I composti contenenti azoto di interesse industriale sono molti, dalle fibre poliammidiche come il nylon agli esplosivi ad alto potenziale come il tritolo. La produzione di questi composti dipende da quella di un’unica sostanza, l’ammoniaca (triidruro di azoto) e alla sua trasformazione in acido nitrico.
Parlando dell’ “industria dei composti azotati” dobbiamo considerare, oltre all’ammoniaca e all’acido nitrico, anche la calciocianamide e l’urea in relazione ai fertilizzanti azotati.
L’agricoltura intensiva necessita infatti di fertilizzanti come mezzo tecnico indispensabile per la sua redditività, cioè per ottenere quantità produttive compatibilmente economiche e per mantenere e sviluppare la fertilità del terreno.
Le esigenze nutrizionali delle varie colture vegetali, obiettivo primario della fertilizzazione, sono identificate attraverso la cosiddetta asportazione colturale.
Essa esprime la quantità di elementi nutritivi necessari per la produzione di una determinata quantità di prodotto, avente determinate caratteristiche qualitative e quantitative. Per il grano duro, ad esempio, 13% di proteine e 78 kg/hl di speso specifico minimo.
Il grano tenero è la specie di frumento che, per il suo largo impiego nella panificazione e nella produzione di paste alimentari fresche, assume maggior importanza fra i cereali in coltivazione oggi.
Le esigenze nutrizionali delle colture del grano, riferiti ai tre macroelementi sono 3 kg di azoto, 1,5 kg di fosforo e 2,5 kg di potassio, per un quintale di granella.
Detto ciò, tali valori vanno moltiplicati per la produzione ipotizzabile in un determinato contesto agrario. Non si possono dare indicazioni di valore assoluto sulle rese. Prescindendo da considerazioni di carattere economico, i concimi fosfati e potassici trovano dal punto di vista tecnico alcuni limiti nell’impiego; per quelli azotati questo limite è dato dal pericolo di provocare l’allettamento delle spighe.
La quantità mediamente impiegabili nella coltura intensiva oscillano, per ogni ettaro, tra 1 e 2 quintali per i concimi potassici, fra i quali conviene generalmente il solfato; fra 4 e 8 quintali per i fosfatici, dando di regola la preferenza ai concimi complessi, ma senza trascurare il perfosfato per i terreni argillosi, fra i 3 e 6 quintali per gli azotati.
I concimi fosfo-potassici si interrano dopo l’aratura e durante la preparazione del letto di semina, quelli azotati si spargono in copertura del seme. Per lo spargimento in copertura si prestano particolarmente i nitrati, il cui impiego è bene sia anticipato specialmente nei terreni aridi. La somministrazione deve essere più o meno frazionata secondo le condizioni climatiche e pedologiche, e di regola, l’ultima non dovrebbe andare oltre la fase di accestimento e dell’indurimento dello stelo.

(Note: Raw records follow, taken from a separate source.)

-- ==== Sys2Proof/Laws/Exec.lean ====
section
/-! SUPPORT. The meanings with a fault condition, each in its two cases, with the access primitives' own stops gone: a
checked block is inside memory (R206). And what one Step does, in its three cases. -/

namespace Sys2Proof.Machine

/-- A block that passes the check is empty or ends inside memory. -/
theorem State.blockIn (s : State) {len : Nat} (h : s.blockOut len = false) :
    len = 0 ∨ s.index.toNat + len - 1 ≤ 0xFFF := by
  have := (not_congr (s.blockOut_iff len)).mp (by simp [h])
  omega

/-- The bytes a block read answers. -/
def State.blockBytes (s : State) (len : Nat) : List Byte :=
  (List.range len).map fun k => Memory.read s.cfg s.mem (s.index.toNat + k)

@[simp] theorem State.blockBytes_length (s : State) (len : Nat) : (s.blockBytes len).length = len := by
  simp [State.blockBytes]

theorem State.blockBytes_getD (s : State) (len k : Nat) (h : k < len) :
    (s.blockBytes len).getD k 0 = Memory.read s.cfg s.mem (s.index.toNat + k) := by
  simp [State.blockBytes, h]

theorem execRet_empty (s : State) (h : s.sp.val = 0) : execRet s = .next (s.takeFault .stackUnderflow) := by
  rw [execRet, State.pop_empty _ (by simpa using h)]

theorem execRet_entry (s : State) (k : Fin 16) (h : s.sp.val = k.val + 1) :
    ∃ sp : Fin 17, sp.val = k.val ∧ execRet s = .next { s with sp := sp, pc := s.slot k } := by
  obtain ⟨t, h1, h2, h3⟩ := s.advance.pop_entry k (by simpa using h)
  refine ⟨t.sp, h3, ?_⟩
  rw [execRet, h1, h2]; rfl

theorem execCall_full (nnn : Addr12) (s : State) (h : s.sp.val = 16) :
    execCall nnn s = .next (s.takeFault .stackOverflow) := by
  rw [execCall, State.push_full _ _ (by simpa using h)]

theorem execCall_room (nnn : Addr12) (s : State) (h : s.sp.val < 16) :
    ∃ (stack : Vector Word 16) (sp : Fin 17), sp.val = s.sp.val + 1 ∧
      (∀ k : Fin 16, stack[k] = if k.val = s.sp.val then s.pc + 2 else s.slot k) ∧
      execCall nnn s = .next { s with stack := stack, sp := sp, pc := zext16 nnn } := by
  obtain ⟨t, h1, h2, h3, h4⟩ := s.advance.push_room s.advance.pc (by simpa using h)
  refine ⟨t.stack, t.sp, h3, h4, ?_⟩
  rw [execCall, h1, h2]; rfl

theorem execDrw_out (x y : Reg) (n : Nibble) (s : State) (h : s.blockOut n.toNat = true) :
    execDrw x y n s = .next (s.takeFault .memRange) := by
  rw [execDrw, if_pos h]

theorem execDrw_in (x y : Reg) (n : Nibble) (s : State) (h : s.blockOut n.toNat = false) :
    execDrw x y n s =
      .next ({ s.advance with
          fb := (drawRows s.cfg.drawEdge (s.spriteX x) (s.spriteY y) (s.blockBytes n.toNat) (s.fb, false)).1 }.setReg flagReg
        (flagByte (drawRows s.cfg.drawEdge (s.spriteX x) (s.spriteY y) (s.blockBytes n.toNat) (s.fb, false)).2)) := by
  rw [execDrw, if_neg (by simp [h]), s.loadBlock_ok _ _ (s.blockIn h)]; rfl

theorem execLdB_out (x : Reg) (s : State) (h : s.blockOut 3 = true) : execLdB x s = .next (s.takeFault .memRange) := by
  rw [execLdB, if_pos h]

theorem execLdB_in (x : Reg) (s : State) (h : s.blockOut 3 = false) :
    execLdB x s =
      .next { s.advance with mem := Memory.writeList s.cfg s.mem s.index.toNat (bcdDigits (s.reg x)) } := by
  rw [execLdB, if_neg (by simp [h]), State.storeBlock_ok _ _ _ (.inr (by simpa [bcdDigits] using s.blockIn h))]; rfl

theorem execLdMemVx_out (x : Reg) (s : State) (h : s.blockOut (x.toNat + 1) = true) :
    execLdMemVx x s = .next (s.takeFault .memRange) := by
  rw [execLdMemVx, if_pos h]

theorem execLdMemVx_in (x : Reg) (s : State) (h : s.blockOut (x.toNat + 1) = false) :
    execLdMemVx x s =
      .next { s.advance with mem := Memory.writeList s.cfg s.mem s.index.toNat (s.regList (x.toNat + 1)) } := by
  rw [execLdMemVx, if_neg (by simp [h]), State.storeBlock_ok _ _ _ (.inr (by simpa using s.blockIn h))]; rfl

theorem execLdVxMem_out (x : Reg) (s : State) (h : s.blockOut (x.toNat + 1) = true) :
    execLdVxMem x s = .next (s.takeFault .memRange) := by
  rw [execLdVxMem, if_pos h]

theorem execLdVxMem_in (x : Reg) (s : State) (h : s.blockOut (x.toNat + 1) = false) :
    execLdVxMem x s = .next (s.advance.setRegs 0 (s.blockBytes (x.toNat + 1))) := by
  rw [execLdVxMem, if_neg (by simp [h]), s.loadBlock_ok _ _ (s.blockIn h)]; rfl

/-- Every instruction answers a next state in every state: a VM fault is one too (R1304). -/
theorem exec_next (i : Instr) (s : State) : ∃ t, exec i s = .next t := by
  cases i with
  | ret =>
    by_cases h : s.sp.val = 0
    · exact ⟨_, execRet_empty s h⟩
    · obtain ⟨sp, -, h⟩ := execRet_entry s ⟨s.sp.val - 1, by omega⟩ (by show s.sp.val = s.sp.val - 1 + 1; omega)
      exact ⟨_, h⟩
  | call nnn =>
    by_cases h : s.sp.val = 16
    · exact ⟨_, execCall_full nnn s h⟩
    · obtain ⟨_, _, -, -, h⟩ := execCall_room nnn s (by omega)
      exact ⟨_, h⟩
  | drw x y n =>
    cases h : s.blockOut n.toNat
    · exact ⟨_, execDrw_in x y n s h⟩
    · exact ⟨_, execDrw_out x y n s h⟩
  | ldB x =>
    cases h : s.blockOut 3
    · exact ⟨_, execLdB_in x s h⟩
    · exact ⟨_, execLdB_out x s h⟩
  | ldMemVx x =>
    cases h : s.blockOut (x.toNat + 1)
    · exact ⟨_, execLdMemVx_in x s h⟩
    · exact ⟨_, execLdMemVx_out x s h⟩
  | ldVxMem x =>
    cases h : s.blockOut (x.toNat + 1)
    · exact ⟨_, execLdVxMem_in x s h⟩
    · exact ⟨_, execLdVxMem_out x s h⟩
  | skp x => simp only [exec, execSkp]; split <;> exact ⟨_, rfl⟩
  | sknp x => simp only [exec, execSknp]; split <;> exact ⟨_, rfl⟩
  | ldVxK x => simp only [exec, execLdVxK]; split <;> exact ⟨_, rfl⟩
  | _ => exact ⟨_, rfl⟩

/-- Everything a Step can do: a latched fault leaves the state as it is; a PC out of range takes FETCH_RANGE; otherwise
the word at PC is decoded, executed and finished. -/
theorem step_cases {s t : State} (h : step s = .next t) :
    (s.latched = true ∧ t = s) ∨
    (s.latched = false ∧ s.fetchOut = true ∧ t = (s.takeFault .fetchRange).markStepped) ∨
    ∃ w u, s.latched = false ∧ s.fetchOut = false ∧ s.fetchWord = .ok w ∧ exec (decodeWord w) s = .next u ∧
      t = u.finish w := by
  unfold step at h
  cases hl : s.latched <;> simp only [hl, Bool.false_eq_true, if_false, if_true] at h
  · cases ho : s.fetchOut <;> simp only [ho, Bool.false_eq_true, if_false, if_true] at h
    · rw [s.fetchWord_ok ho] at h
      obtain ⟨u, hu⟩ := exec_next (decodeWord (wordOfBytes (Memory.read s.cfg s.mem s.pc.toNat)
        (Memory.read s.cfg s.mem (s.pc.toNat + 1)))) s
      simp only [hu, Host.Outcome.next.injEq] at h
      exact .inr (.inr ⟨_, u, rfl, rfl, s.fetchWord_ok ho, hu, h.symm⟩)
    · simp only [Host.Outcome.next.injEq] at h
      exact .inr (.inl ⟨rfl, rfl, h.symm⟩)
  · simp only [Host.Outcome.next.injEq] at h
    exact .inl ⟨rfl, h.symm⟩

/-- The Step of an unlatched machine with a word to fetch. -/
theorem step_runs {s : State} {w : Word} {u : State} (hl : s.latched = false) (ho : s.fetchOut = false)
    (hw : s.fetchWord = .ok w) (hu : exec (decodeWord w) s = .next u) : step s = .next (u.finish w) := by
  simp only [step, hl, ho, hw, hu, Bool.false_eq_true, if_false]

end Sys2Proof.Machine
end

Effetti delle diverse concimazioni
Concimazioni azotate: costituiscono uno degli interventi più efficienti per l’esaltazione della fertilità del terreno e della produzione agraria. Insieme con l’accrescimento del rigoglio vegetativo, le concimazioni azotate inducono in generale un ritardo nelle singole fasi vegetative e soprattutto nella maturazione, da cui risulta un allungamento del ciclo produttivo. Notevole è l’effetto ritardante nel processo di lignificazione dei tessuti, che riesce prezioso in qualche caso (orticoltura) e riesce dannoso in altri casi, in quanto espone la pianta ai danni delle inclemenze atmosferiche e soprattutto delle malattie parassitarie. E’ infatti noto che eccessive concimazioni azotate – non integrate da adeguate concimazioni fosfatiche e potassiche – predispongono il grano all’allettamento precoce e all’invasione delle ruggini. La frutta e gli ortaggi, se trattati con laute concimazioni azotate, sono, in genere, più acquosi, meno sapidi e meno serbevoli.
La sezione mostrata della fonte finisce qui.